2 minute read

2.3 Relevante rechtspraak

Indien geen omstandige plaatsbeschrijving is opgemaakt wordt vermoed dat de huurder het gehuurde goed ontvangen heeft in dezelfde staat als waarin het zich bevindt op het einde van de huurovereenkomst. Er ontstaat met andere woorden een wettelijk vermoeden dat er geen huurschade is. Dit wettelijke vermoeden geldt behoudens tegenbewijs, dat door de verhuurder met alle middelen geleverd kan worden. Indien wél een plaatsbeschrijving beschikbaar is die voldoet aan de vereisten van art. 1730 §1 BW, zal deze beschrijving gelden als bewijs van de staat waarin het gehuurde goed bij aanvang van de huurovereenkomst geleverd werd. Voor de huurder geldt dan de resultaatverbintenis om het gehuurde goed terug te geven in dezelfde staat waarin hij het ontvangen heeft. De plaatsbeschrijving heeft hierbij een bijzondere bewijswaarde: De huurder moet instaan voor het herstel van alle verschilpunten tussen de werkelijke staat van het goed en de staat beschreven in de plaatsbeschrijving, met uitzondering van de verschillen die te wijten zijn aan de ouderdom van het gehuurde goed of waarvoor de huurder kan bewijzen dat ze door overmacht of buiten zijn schuld ontstaan zijn. De huurder is dus aansprakelijk voor de schade die hij door fout of nalatigheid aan het gehuurde goed veroorzaakt heeft. Deze aansprakelijkheid geldt evenwel niet voor schade die het gevolg is van normale slijtage, ouderdom of overmacht. Elementen waarover de plaatsbeschrijving geen uitsluitsel biedt worden in het voordeel van de huurder geïnterpreteerd. Hetzelfde geldt wanneer de plaatsbeschrijving onzorgvuldigheden of leemtes zou bevatten. 2.3 Relevante rechtspraak

 Indien tussen verhuurder en huurder een plaatsbeschrijving is opgemaakt, kan het bij art. 1731 BW, voor zijn wijziging bij art 5 Wet 29 december 1983, ten voordele van de huurder ingestelde vermoeden, door laatstgenoemde alleen worden aangevoerd als de plaatsbeschrijving derwijze is opgemaakt dat zij met het ontbreken ervan moet worden gelijkgesteld (art 1730 en 1731 BW, voor hun wijzigingen bij W. 29 december 1983) (Cass. AR 9449, 29 oktober 1992; Cass AR 7835, 12 februari 1993).  De vaststelling van de huurschade veronderstelt een vergelijking tussen de toestand van het gehuurde goed bij de ingebruikneming ervan en bij het verlaten ervan. Derhalve mag niet in aanmerking worden genomen de bij een huurhernieuwing overeenkomstig de handelshuurwet opgestelde plaatsbeschrijving (Cass (3de k.) AR

C. 96.0160.N. 15 december 1997).  Uit de art. 1730 en 1731 BW volgt dat, in het geval van een ononderbroken gebruik van het gehuurde goed, de huurschade met toepassing van die bepalingen in de regel moet worden vastgesteld door een vergelijking tussen de toestand bij ingebruikneming ervan en bij het verlaten ervan. Het staat de partijen in een handelshuurovereenkomst vrij overeen te komen dat der verhuurder toelating verleent tot het uitvoeren van veranderings- en verbouwingswerken en dat ze een regeling treffen omtrent het lot van die werken en de vergoedingsplicht bij het einde van de huurovereenkomst.

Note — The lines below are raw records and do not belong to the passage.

-- ==== Sys2Proof/Tests/Slice0.lean ====
section
/-! SUPPORT. Small tests: expected values are the spec's own examples and vectors (the rule of each
instruction and 95_test_vectors.md), or calculated by hand from its rules; and for each statement with
hypotheses a state and operands that meet them all. -/

namespace Sys2Proof.Tests

open Sys2Proof Sys2Proof.Machine

/-- The reset state with the words in memory from `pc` on. -/
def at_ (pc : Word) (ws : List Word) : State :=
  { State.reset with pc := pc, mem := Memory.place [] pc.toNat ws }

/-- The reset state with the words at address 0. -/
def image (ws : List Word) : State := at_ 0 ws

/-- What is seen of the next state, if there is one. -/
def seen {α : Type} (f : State → α) : Host.Outcome State Fault Refusal → Option α
  | .next s => some (f s)
  | .fault _ => none
  | .refused _ => none

/-- A finite input that has ended. -/
def inputOf (bs : List Byte) : InputStream := { bytes := bs, ended := true }

/-! ### Well-formedness: an ill-formed term for each check -/

theorem test_wf_literal : (Value.lit 32768).wf = false := by decide
theorem test_wf_destination : (Dest.mem 32768).wf = false := by decide
theorem test_wf_set : (Instr.set 0 (.lit 32768)).wf = false := by decide
theorem test_wf_not : (Instr.not 0 (.lit 65535)).wf = false := by decide
theorem test_wf_rmem : (Instr.rmem 0 (.lit 32776)).wf = false := by decide
theorem test_wf_one_value :
    (Instr.push (.lit 32768)).wf = false ∧ (Instr.jmp (.lit 32768)).wf = false ∧
      (Instr.call (.lit 32768)).wf = false ∧ (Instr.out (.lit 32768)).wf = false := by decide
theorem test_wf_two_values :
    (Instr.jt (.lit 32768) (.lit 0)).wf = false ∧ (Instr.jf (.lit 0) (.lit 32768)).wf = false ∧
      (Instr.wmem (.lit 0) (.lit 32768)).wf = false := by decide
theorem test_wf_first_source :
    (Instr.eq 0 (.lit 32768) (.lit 0)).wf = false ∧ (Instr.gt 0 (.lit 32768) (.lit 0)).wf = false ∧
      (Instr.add 0 (.lit 32768) (.lit 0)).wf = false ∧
      (Instr.mult 0 (.lit 32768) (.lit 0)).wf = false := by decide
theorem test_wf_second_source :
    (Instr.mod 0 (.lit 0) (.lit 32768)).wf = false ∧ (Instr.and 0 (.lit 0) (.lit 32768)).wf = false ∧
      (Instr.or 0 (.lit 0) (.lit 32768)).wf = false := by decide
theorem test_wf_in : (Instr.inp (.mem 40000)).wf = false := by decide
theorem test_wf_accepts :
    (Instr.wmem (.lit 32767) (.reg 7)).wf = true ∧ (Instr.inp (.mem 32767)).wf = true := by decide
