/-- The bytes at pc decode to an instruction: the step is that instruction's meaning, which itself advances
pc (43_vector_loop R191). -/
def Obligations.StepRunsDecodedInstruction : Prop :=
  ∀ (s : State) (bytes : List Byte) (i : Instr) (rest : List Byte), s.hart = .running →
    s.pc.toNat % 4 = 0 →
    (∀ k, (hk : k < bytes.length) → s.mem.read (s.pc + BitVec.ofNat 64 k).toNat = some bytes[k]) →
    decode bytes = .ok (i, rest) → step s = exec i s

/-- 30_encoding R97, 00_scope R7: an unprefixed word other than `add` at pc is BASE's to execute, and whatever
BASE does (a constant without a value, log 14) the step completes. It leaves what BASE gives, and SVSTATE.VL
as BASE writes it, if it does; a VL above 127 raises IllegalInstruction and changes nothing else
(10_state R46). Registers from r32, fp32 and CR8 upwards (10_state R30 to R32) are as before, pc is a
multiple of 4 (10_state R49), and what BASE leaves in its own part of the state depends on that part
and on the number of the step, which gives its timers' ticks (log 39), alone. -/
def Obligations.UnprefixedBaseWordRunsBase : Prop :=
  ∀ (s : State) (w : IWord), s.hart = .running → s.pc.toNat % 4 = 0 →
    fetchWord Config.ifetchLE s.mem s.pc = some w → isExt01 w = false → isPlainAdd w = false →
    ∃ t, step s = .next t ∧
      ((Config.baseStep w none s.baseView).vl = none →
        t = s.withBase (Config.baseStep w none s.baseView)) ∧
      (∀ v, (Config.baseStep w none s.baseView).vl = some v →
        ((h : v < 128) → t = { s.withBase (Config.baseStep w none s.baseView) with svstate := ⟨⟨v, h⟩⟩ }) ∧
        (128 ≤ v → t = { s with hart := .trapped ⟨.illegalInstruction, s.pc, w, none⟩ })) ∧
      (∀ r : Fin 128, 32 ≤ r.val → t.gpr[r] = s.gpr[r] ∧ t.fpr[r] = s.fpr[r]) ∧
      (∀ r : Fin 128, 8 ≤ r.val → t.crf[r] = s.crf[r]) ∧ t.pc.toNat % 4 = 0 ∧
      ∀ s' : State, s'.hart = .running → s'.baseView = s.baseView → s'.steps = s.steps →
        ∃ t', step s' = .next t' ∧ t'.baseView = t.baseView

/-- A hart that a trap has stopped answers the fault that names the trap (60_exceptions R223; the shape of
the outcome is the model's choice, log 1). -/
def Obligations.TrappedHartStays : Prop :=
  ∀ (s : State) (t : Trap), s.hart = .trapped t → step s = .fault (.trapped t)

/-- Every step keeps the invariant: memory canonical, pc a multiple of 4 (10_state R49), and a trap the
hart is stopped in is that of the words memory holds at pc (60_exceptions R222). -/
def Obligations.StepKeepsInv : Prop :=
  ∀ s t : State, s.Inv → step s = .next t → t.Inv

/-- The state after reset meets the invariant. The reset values it rests on, the hart running, pc = 0 and
nothing listed in memory, are the model's choice (logs 1, 6 and 7). -/
def Obligations.ResetMeetsInv : Prop := State.reset.Inv

/-- The values after reset, each the model's choice (logs 1 to 7 and 24): the spec gives none
(10_state R51). -/
def Obligations.ResetValues : Prop :=
  (∀ r : Fin 128, State.reset.gpr[r] = 0 ∧ State.reset.fpr[r] = 0 ∧
    State.reset.crf[r] = ⟨false, false, false, false⟩) ∧
  State.reset.readVl = 0 ∧ State.reset.msr.le = true ∧ State.reset.pc = 0 ∧
  (∀ a, State.reset.mem.read a = none) ∧ State.reset.hart = .running ∧ State.reset.base = 0

/-! ## Memory and the operations BASE calls -/

/-- 20_memory R62: the word fetched from four bytes: with IFETCH_LE the byte at the lowest address is the
least significant, without it the most significant; the machine has IFETCH_LE (the spec's default,
log 8). A word that runs over the top of memory goes on at address 0 (the model's choice, log 15). -/
def Obligations.FetchWordByteOrder : Prop :=
  Config.ifetchLE = true ∧
  ∀ (m : Memory) (a : Word) (b0 b1 b2 b3 : Byte), m.read a.toNat = some b0 →
    m.read (a + 1).toNat = some b1 → m.read (a + 2).toNat = some b2 → m.read (a + 3).toNat = some b3 →
    (∃ w, fetchWord true m a = some w ∧
      w.toNat = b0.toNat + 2 ^ 8 * b1.toNat + 2 ^ 16 * b2.toNat + 2 ^ 24 * b3.toNat) ∧
    ∃ w, fetchWord false m a = some w ∧
      w.toNat = b3.toNat + 2 ^ 8 * b2.toNat + 2 ^ 16 * b1.toNat + 2 ^ 24 * b0.toNat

Een dergelijke overeenkomst is onderworpen aan het gemeen recht en niet aan de artikelen 7 eb 9 Handelshuurwet (Cass. (1e k.) AR

C.02.0613.N. 3 juni 2004).  Uit art 1730 en 1731 BW volgt dat de regeling voor het bepalen van de huurschade in de regel afhankelijk is van het al dan niet voorhanden zijn van een plaatsbeschrijving bij de ingebruikneming van het gehuurde goed. Bovendien moet de huurschaden in geval van ononderbroken gebruik van het gehuurde goed in de regel worden vastgesteld door vergelijking tussen de toestand van dit goed bij de ingebruikneming ervan en bij de teruggave ervan (Cass. (1e k.) AR C.04.0362.N. 15 september 2005).